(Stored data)
-- ==== Sys2Proof/Laws/Parse.lean ====
section
/-! SUPPORT. What the decoder reads from the fields of each point of R63. -/

namespace Sys2Proof

theorem parse_bra (g : BitVec 4) (fh : BitVec 20) (fd fa fb : BitVec 10) (fm : BitVec 30) :
    parse ⟨0x040#12, g, fh, fd, fa, fb, fm⟩ = .ok (.bra (Ctl.of g fh) (fa ++ fb ++ bits fm 20 10) (bits fm 9 11)) := by
  unfold parse
  simp only [show (bits (0x040#12) 6 6).toNat = 0x01 from by decide]
  unfold parse01
  simp only [show (bits (0x040#12) 0 6).toNat = 0x00 from by decide]

theorem parse_brl (g : BitVec 4) (fh : BitVec 20) (fd fa fb : BitVec 10) (fm : BitVec 30) :
    parse ⟨0x041#12, g, fh, fd, fa, fb, fm⟩ = .ok (.brl (Ctl.of g fh) (fd ++ fa ++ fb ++ fm)) := by
  unfold parse
  simp only [show (bits (0x041#12) 6 6).toNat = 0x01 from by decide]
  unfold parse01
  simp only [show (bits (0x041#12) 0 6).toNat = 0x01 from by decide]

theorem parse_brx (g : BitVec 4) (fh : BitVec 20) (fd fa fb : BitVec 10) (fm : BitVec 30) :
    parse ⟨0x042#12, g, fh, fd, fa, fb, fm⟩ = (do
    let a ← sOp fa
    .ok (.brx (Ctl.of g fh) a (bits fm 9 11))) := by
  unfold parse
  simp only [show (bits (0x042#12) 6 6).toNat = 0x01 from by decide]
  unfold parse01
  simp only [show (bits (0x042#12) 0 6).toNat = 0x02 from by decide]

theorem parse_call (g : BitVec 4) (fh : BitVec 20) (fd fa fb : BitVec 10) (fm : BitVec 30) :
    parse ⟨0x043#12, g, fh, fd, fa, fb, fm⟩ = .ok (.call (Ctl.of g fh) (fa ++ fb ++ bits fm 20 10) (bits fm 9 11)) := by
  unfold parse
  simp only [show (bits (0x043#12) 6 6).toNat = 0x01 from by decide]
  unfold parse01
  simp only [show (bits (0x043#12) 0 6).toNat = 0x03 from by decide]

theorem parse_calll (g : BitVec 4) (fh : BitVec 20) (fd fa fb : BitVec 10) (fm : BitVec 30) :
    parse ⟨0x044#12, g, fh, fd, fa, fb, fm⟩ = .ok (.calll (Ctl.of g fh) (fd ++ fa ++ fb ++ fm)) := by
  unfold parse
  simp only [show (bits (0x044#12) 6 6).toNat = 0x01 from by decide]
  unfold parse01
  simp only [show (bits (0x044#12) 0 6).toNat = 0x04 from by decide]

theorem parse_callx (g : BitVec 4) (fh : BitVec 20) (fd fa fb : BitVec 10) (fm : BitVec 30) :
    parse ⟨0x045#12, g, fh, fd, fa, fb, fm⟩ = (do
    let a ← sOp fa
    .ok (.callx (Ctl.of g fh) a (bits fm 9 11))) := by
  unfold parse
  simp only [show (bits (0x045#12) 6 6).toNat = 0x01 from by decide]
  unfold parse01
  simp only [show (bits (0x045#12) 0 6).toNat = 0x05 from by decide]

theorem parse_ret (g : BitVec 4) (fh : BitVec 20) (fd fa fb : BitVec 10) (fm : BitVec 30) :
    parse ⟨0x046#12, g, fh, fd, fa, fb, fm⟩ = .ok (.ret (Ctl.of g fh) (bits fm 9 11)) := by
  unfold parse
  simp only [show (bits (0x046#12) 6 6).toNat = 0x01 from by decide]
  unfold parse01
  simp only [show (bits (0x046#12) 0 6).toNat = 0x06 from by decide]
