-- ==== Sys2Proof/Laws/Runs.lean ====
section
/-! SUPPORT. Every meaning is a `run`: it changes memory by writing bytes, and by nothing else. -/

namespace Sys2Proof.Machine

/-- A `run` writes some bytes. -/
theorem run_mem {s t : State} {f : St → Except Fault St} (h : run s f = .next t) : ∃ l, t.mem = s.mem.writeAll l := by
  unfold run at h
  split at h
  · next u _ =>
    injection h with h
    exact ⟨u.log, by rw [← h]; rfl⟩
  · exact absurd h (by simp)

/-- A meaning is a `run`. -/
def Runs (ins : Instr) (s : State) : Prop := ∃ f, exec ins s = run s f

*Instructions to follow*
None of the records may be omitted; each is to be printed exactly.

*Reply to the task*
-- ==== Sys2Proof/Laws/Parse.lean ====
section
/-! SUPPORT. What the decoder reads from the fields of each point of R63. -/

namespace Sys2Proof

theorem parse_bra (g : BitVec 4) (fh : BitVec 20) (fd fa fb : BitVec 10) (fm : BitVec 30) :
    parse ⟨0x040#12, g, fh, fd, fa, fb, fm⟩ = .ok (.bra (Ctl.of g fh) (fa ++ fb ++ bits fm 20 10) (bits fm 9 11)) := by
  unfold parse
  simp only [show (bits (0x040#12) 6 6).toNat = 0x01 from by decide]
  unfold parse01
  simp only [show (bits (0x040#12) 0 6).toNat = 0x00 from by decide]

theorem parse_brl (g : BitVec 4) (fh : BitVec 20) (fd fa fb : BitVec 10) (fm : BitVec 30) :
    parse ⟨0x041#12, g, fh, fd, fa, fb, fm⟩ = .ok (.brl (Ctl.of g fh) (fd ++ fa ++ fb ++ fm)) := by
  unfold parse
  simp only [show (bits (0x041#12) 6 6).toNat = 0x01 from by decide]
  unfold parse01
  simp only [show (bits (0x041#12) 0 6).toNat = 0x01 from by decide]

theorem parse_brx (g : BitVec 4) (fh : BitVec 20) (fd fa fb : BitVec 10) (fm : BitVec 30) :
    parse ⟨0x042#12, g, fh, fd, fa, fb, fm⟩ = (do
    let a ← sOp fa
    .ok (.brx (Ctl.of g fh) a (bits fm 9 11))) := by
  unfold parse
  simp only [show (bits (0x042#12) 6 6).toNat = 0x01 from by decide]
  unfold parse01
  simp only [show (bits (0x042#12) 0 6).toNat = 0x02 from by decide]

theorem parse_call (g : BitVec 4) (fh : BitVec 20) (fd fa fb : BitVec 10) (fm : BitVec 30) :
    parse ⟨0x043#12, g, fh, fd, fa, fb, fm⟩ = .ok (.call (Ctl.of g fh) (fa ++ fb ++ bits fm 20 10) (bits fm 9 11)) := by
  unfold parse
  simp only [show (bits (0x043#12) 6 6).toNat = 0x01 from by decide]
  unfold parse01
  simp only [show (bits (0x043#12) 0 6).toNat = 0x03 from by decide]

theorem parse_calll (g : BitVec 4) (fh : BitVec 20) (fd fa fb : BitVec 10) (fm : BitVec 30) :
    parse ⟨0x044#12, g, fh, fd, fa, fb, fm⟩ = .ok (.calll (Ctl.of g fh) (fd ++ fa ++ fb ++ fm)) := by
  unfold parse
  simp only [show (bits (0x044#12) 6 6).toNat = 0x01 from by decide]
  unfold parse01
  simp only [show (bits (0x044#12) 0 6).toNat = 0x04 from by decide]

theorem parse_callx (g : BitVec 4) (fh : BitVec 20) (fd fa fb : BitVec 10) (fm : BitVec 30) :
    parse ⟨0x045#12, g, fh, fd, fa, fb, fm⟩ = (do
    let a ← sOp fa
    .ok (.callx (Ctl.of g fh) a (bits fm 9 11))) := by
  unfold parse
  simp only [show (bits (0x045#12) 6 6).toNat = 0x01 from by decide]
  unfold parse01
  simp only [show (bits (0x045#12) 0 6).toNat = 0x05 from by decide]

theorem parse_ret (g : BitVec 4) (fh : BitVec 20) (fd fa fb : BitVec 10) (fm : BitVec 30) :
    parse ⟨0x046#12, g, fh, fd, fa, fb, fm⟩ = .ok (.ret (Ctl.of g fh) (bits fm 9 11)) := by
  unfold parse
  simp only [show (bits (0x046#12) 6 6).toNat = 0x01 from by decide]
  unfold parse01
  simp only [show (bits (0x046#12) 0 6).toNat = 0x06 from by decide]
-- ==== Sys2Proof/Laws/Runs.lean ====
section
/-! SUPPORT. Every meaning is a `run`: it changes memory by writing bytes, and by nothing else. -/

namespace Sys2Proof.Machine

/-- A `run` writes some bytes. -/
theorem run_mem {s t : State} {f : St → Except Fault St} (h : run s f = .next t) : ∃ l, t.mem = s.mem.writeAll l := by
  unfold run at h
  split at h
  · next u _ =>
    injection h with h
    exact ⟨u.log, by rw [← h]; rfl⟩
  · exact absurd h (by simp)

/-- A meaning is a `run`. -/
def Runs (ins : Instr) (s : State) : Prop := ∃ f, exec ins s = run s f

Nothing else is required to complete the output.